In the next Step we configured the max_statement_mem: 2000MB
This didn't have any effect to the memory consumption on the segmenthosts. We track this with following Query:
select segid, sum (vmem_mb) from session_state.session_level_memory_consumption
where query like '%<some snippet of the query>%'
group by segid
order by segid;
The memory consumption increases very quickly and the error happend again.
CREATE RESOURCE QUEUE adhoc with (ACTIVE_STATEMENTS=6, MEMORY_LIMIT=6291);
ALTER ROLE user1 RESOURCE QUEUE adhoc;
The Database is set to use the resource queue with the parameter gp_resource_manager: queue
We see in the Table 'gp_toolkit.gp_resqueue_status' when we execute a statement that the 'rsqmemoryvalue' is 1048 but the memory consumption in the session_state.session_level_memory_consumption table shows higher values for the segments until the error occurs again.

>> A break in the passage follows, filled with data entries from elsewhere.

/-- `GREETING_LEAVE`: phase 2 arrives on the port that the peer withdraws (R334). -/
def execGreetingLeave (n ses ports : Nat) (s : State) : Host.Outcome State Fault Refusal :=
  gate s (decide (n < 32)) (if ports ≠ 0 ∧ (s.sess ses).st = 2 then s.leaveSess ses n else s)

/-- `GREETING_UPDATE`: phase 3 (R334, R340). -/
def execGreetingUpdate (n ses gen : Nat) (s : State) : Host.Outcome State Fault Refusal :=
  gate s (decide (n < 32))
    (if (s.sess ses).st = 2 ∧ (s.sess ses).ports.testBit n then s.modSess ses (fun x => { x with gen := gen }) else s)

/-- `GREETING_STEP`: a step took longer than 10 ms, so the exchange restarts; the limit does not run while it waits for key
slots (R333, R428). -/
def execGreetingStep (n ses : Nat) (s : State) : Host.Outcome State Fault Refusal :=
  gate s (decide (n < 32))
    (let x := s.sess ses
     if s.linkUp n && ((x.st == 1 && x.confirmed == 0) || (x.st == 2 && (x.rekey || !x.ports.testBit n))) then s.sendOffer n ses
     else s)

/-- `PACKET_COUNT_REKEY` after 2^32 packets in a direction (R346). -/
def execPacketCountRekey (ses : Nat) (s : State) : Host.Outcome State Fault Refusal :=
  gate s true
    (let x := s.sess ses
     if x.st = 2 ∧ !x.rekey ∧ !x.rekeyWait ∧ (2 ^ 32 ≤ x.txCount ∨ 2 ^ 32 ≤ x.rxCount) then s.startRekey ses else s)

/-- `KEY_OVERLAP`: the old key phase is no longer accepted and its slots retire (R346, R429). -/
def execKeyOverlap (ses : Nat) (s : State) : Host.Outcome State Fault Refusal :=
  gate s true
    (let x := s.sess ses
     if x.oldPhase then
       (s.setSess ses { x with oldPhase := false, oldTx := 0, oldRx := 0 }).each ([x.oldTx, x.oldRx].filter (· != 0)) State.retireKey
     else s)

-- Acknowledgement -----------------------------------------------------------------------------------------------------

/-- `ACK`: cumulative and selective (R335, R336). -/
def execAck (ses apsn bitmap : Nat) (s : State) : Host.Outcome State Fault Refusal :=
  gate s true
    (s.modSess ses (fun x => { x with unacked := x.unacked.filter (fun p =>
      !(lt32 p.psn apsn) && !((List.range 64).any (fun k => bitmap.testBit k && p.psn == (apsn + 1 + k) % 2 ^ 32))) }))

/-- `NAK`: the packets it names are sent again (R336). -/
def execNak (ses first count : Nat) (s : State) : Host.Outcome State Fault Refusal :=
  gate s true
    (let l := ((s.sess ses).unacked.map (fun p => p.psn)).filter (fun q => decide ((q + 2 ^ 32 - first % 2 ^ 32) % 2 ^ 32 < count))
     s.each l (fun s q => s.resend ses q))

/-- `ACK_COALESCING`: the receiver acknowledges (R337). -/
def execAckCoalescing (ses : Nat) (s : State) : Host.Outcome State Fault Refusal :=
  gate s true
    (let x := s.sess ses
     let n := s.homePort x
     let map := (List.range 64).foldl (fun a k => if x.rxSet.contains ((x.rxNext + 1 + k) % 2 ^ 32) then a + 2 ^ k else a) 0
     if x.st = 2 then s.onPort n 3 (flitsOf 0) (.link n .ack [x.dsess, x.rxNext, map] []) else s)

/-- `NAK_DELAY`: a gap has lasted (R336). -/
def execNakDelay (ses : Nat) (s : State) : Host.Outcome State Fault Refusal :=
  gate s true
    (let x := s.sess ses
     let n := s.homePort x
     let gap := x.rxSet.foldl (fun a q => min a ((q + 2 ^ 32 - x.rxNext) % 2 ^ 32)) 65536
     if x.st = 2 ∧ x.rxSet ≠ [] then s.onPort n 3 (flitsOf 0) (.link n .nak [x.dsess, x.rxNext, gap] []) else s)

/-- `RETRANSMISSION_TIME` (R336). -/
def execRetransmissionTime (ses psn : Nat) (s : State) : Host.Outcome State Fault Refusal := gate s true (s.resend ses psn)

/-- Send a request again as a new packet with the same rid. -/
def State.reissue (s : State) (i : Nat) (r : Req) : State := s.sendData i (kindOf r.op) (r.vals (s.sess i).gen) r.data

/-- `REQUEST_TIME`: reissued, or failed once the reissues are used up (R337). -/
def execRequestTime (ses rid : Nat) (s : State) : Host.Outcome State Fault Refusal :=
  gate s true
    (match s.openReq ses rid with
      | none => s
      | some r =>
        let n := s.homePort (s.sess ses)
        let s := s.count .HTN_TP_TIMEOUT_count .HTN_TP_TIMEOUT_ovf n 1
        if r.reissues < s.rd .HTN_TMR_reissues n then
          (s.modReq ses rid (fun r => { r with reissues := r.reissues + 1 })).reissue ses r
        else (s.failReq ses r 0).issueReqs)

-- Arrivals ------------------------------------------------------------------------------------------------------------

/-- Move the next expected PSN past what has arrived. -/
def Sess.settlePsn (x : Sess) : Nat → Sess
  | 0 => x
  | k + 1 =>
    if x.rxSet.contains x.rxNext then
      ({ x with rxNext := (x.rxNext + 1) % 2 ^ 32, rxSet := x.rxSet.filter (· != x.rxNext) }).settlePsn k
    else x

/-- Take a packet of a session by its PSN: false for one that has arrived before (R336). -/
def State.takePsn (s : State) (n i psn : Nat) : Bool × State :=
  let x := s.sess i
  if lt32 psn x.rxNext || x.rxSet.contains psn then (false, s.count .HTN_TP_DUP_count .HTN_TP_DUP_ovf n 1)
  else (true, s.setSess i ({ x with rxSet := x.rxSet ++ [psn], rxCount := x.rxCount + 1 }.settlePsn (x.rxSet.length + 1)))

/-- Answer a transaction (R341); without an open session the answer goes out on the port of arrival. -/
def State.respond (s : State) (n i op : Nat) (t : Txn) (status arg : Nat) (data : List Byte) : State :=
  let v := [op, 1, t.gen16, t.rid, t.widx, t.wgen, status, data.length, t.sctx, t.sepoch, arg]
  if (s.sess i).st = 2 then s.sendData i .response v data
  else s.onPort n 1 (flitsOf data.length) (.link n .response ([(s.sess i).dsess, 0, 0, 0] ++ v) data)

/-- NAK-MOVED carries the current generation (R245, R340). -/
def State.moved (s : State) (n i op : Nat) (t : Txn) : State :=
  (s.count .HTN_TP_MOVED_count .HTN_TP_MOVED_ovf n 1).respond n i op t stMOVED (s.rd .SVY_GEN_gen 0) []

/-- Whether a request's generation is served: the current one, or the previous one while the dual-map window is open (R340,
R244). -/
def State.genOk (s : State) (g : Nat) : Bool :=
  g == s.rd .SVY_GEN_gen 0 % 65536 || (s.svy.old.isSome && g == s.svy.oldGen % 65536)

/-- What the home port knows of a rid (R338): new, a duplicate with the stored old value, or stale. -/
inductive RidState where
  | fresh | stale
  | dup (old : Option Nat)
  deriving DecidableEq, Repr

def Sess.ridState (x : Sess) (rid : Nat) : RidState :=
  match x.marks.find? (fun m => m.1 == rid), x.high with
  | some m, _ => .dup m.2
  | none, some h => if 4096 ≤ (h + 2 ^ 32 - rid % 2 ^ 32) % 2 ^ 32 ∧ lt32 rid h then .stale else .fresh
  | none, none => .fresh

/-- Keep the marks of the 4,096 rids up to the highest. -/
def keepMarks (h : Nat) (l : List (Nat × Option Nat)) : List (Nat × Option Nat) :=
  l.filter (fun m => decide ((h + 2 ^ 32 - m.1 % 2 ^ 32) % 2 ^ 32 ≤ 4096))

/-- Mark a rid as applied; ATOMIC and REDUCE are marked at the mirror partner too (R338, R339). -/
def State.markRid (s : State) (i rid op : Nat) (old : Option Nat) : State :=
  let x := s.sess i
  let h := match x.high with
    | some h => if lt32 h rid then rid else h
    | none => rid
  let mirrored := (op == 3 || op == 4) && decide (1 < (s.part x.prt).octets.length)
  s.setSess i { x with high := some h, marks := keepMarks h (x.marks ++ [(rid, old)]),
                       mirror := keepMarks h (if mirrored then x.mirror ++ [(rid, old)] else x.mirror) }

/-- What a transaction comes to at the target. -/
structure TxnEnd where
  status : Nat
  arg : Nat
  data : List Byte
  old : Option Nat
  s : State

/-- Refused under R297: counted and recorded in XLT_WIN_FAULT of the receiving partition. -/
def State.winRefuse (s : State) (n i idx : Nat) : TxnEnd :=
  let p := (s.sess i).prt
  let s := s.count .HTN_WIN_REFUSED_count .HTN_WIN_REFUSED_ovf n 1
  let s := if s.flag .XLT_WIN_FAULT_valid p then s
    else ((s.wr .XLT_WIN_FAULT_addr p (idx % 4096)).wr .XLT_WIN_FAULT_ctx p (s.win (idx % 4096)).ctx).wr .XLT_WIN_FAULT_valid p 1
  ⟨stWINDOW, 0, [], none, s⟩

/-- The export of an arrival, when the source and the right check (R297). -/
def State.exportFor (s : State) (i : Nat) (t : Txn) (right : Nat) : Option Win :=
  let x := s.sess i
  let w := s.win (t.widx % 4096)
  if t.widx < 4096 && w.kind == 1 && w.gen == t.wgen && w.peer == x.peer && w.peerPrt == x.peerPrt
      && (s.ctx w.ctx).prt == x.prt && bit w.rights right then some w else none

/-- The virtual address of an arrival, when it lies in the window and its pages may be reached through the tables (R297). -/
def State.arrivalVa (s : State) (w : Win) (off len : Nat) (wr : Bool) : Option Nat :=
  let va := w.base + off
  if off + len ≤ w.size && decide (va + len ≤ 0xE00000000000) && s.farOk w.ctx va len wr then some va else none

/-- The end of a memory access for a transaction. -/
def farEnd (n i idx : Nat) (r : FarRes × State) (k : List Byte → State → TxnEnd) : TxnEnd :=
  match r with
  | (.ok b, s) => k b s
  | (.xlate _, s) => s.winRefuse n i idx
  | (.owner, s) => s.winRefuse n i idx
  | (.poison _, s) => ⟨stPOISON, 0, [], none, s⟩
  | (.poolUE _ _, s) => ⟨stPOISON, 0, [], none, s⟩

Has anyone a tip to fix this problem?
Upvotes: 1
Views: 6353
Reputation: 161
Each query will ask for 250MB memory and you set gp_vmem_protect_limit to 8GB. In this case, you can probably run (8GB- primary process memory)/250MB =~ 20-30 queries at the same time. The size of primary process depends on other settings, shared_buffers, wal_buffers,...
Statement_mem can be set in a session. This means some users can set statement_mem higher (up to max_statement_mem) and you will see less queries in concurrent.
When the memory allocated to those concurrent queries reach 90(OR 95) % of gp_vmem_protect_limit, runaway detector will start to cancel queries to protect primary process from OS OOM Kill.
To "fix" the problem (it is not a problem actually), you can
1) set lower default statement_mem, so you can have more queries running concurrently but slower.
2) increase RAM on segment hosts, such that you can increase gp_vmem_protect_limit.
Upvotes: 0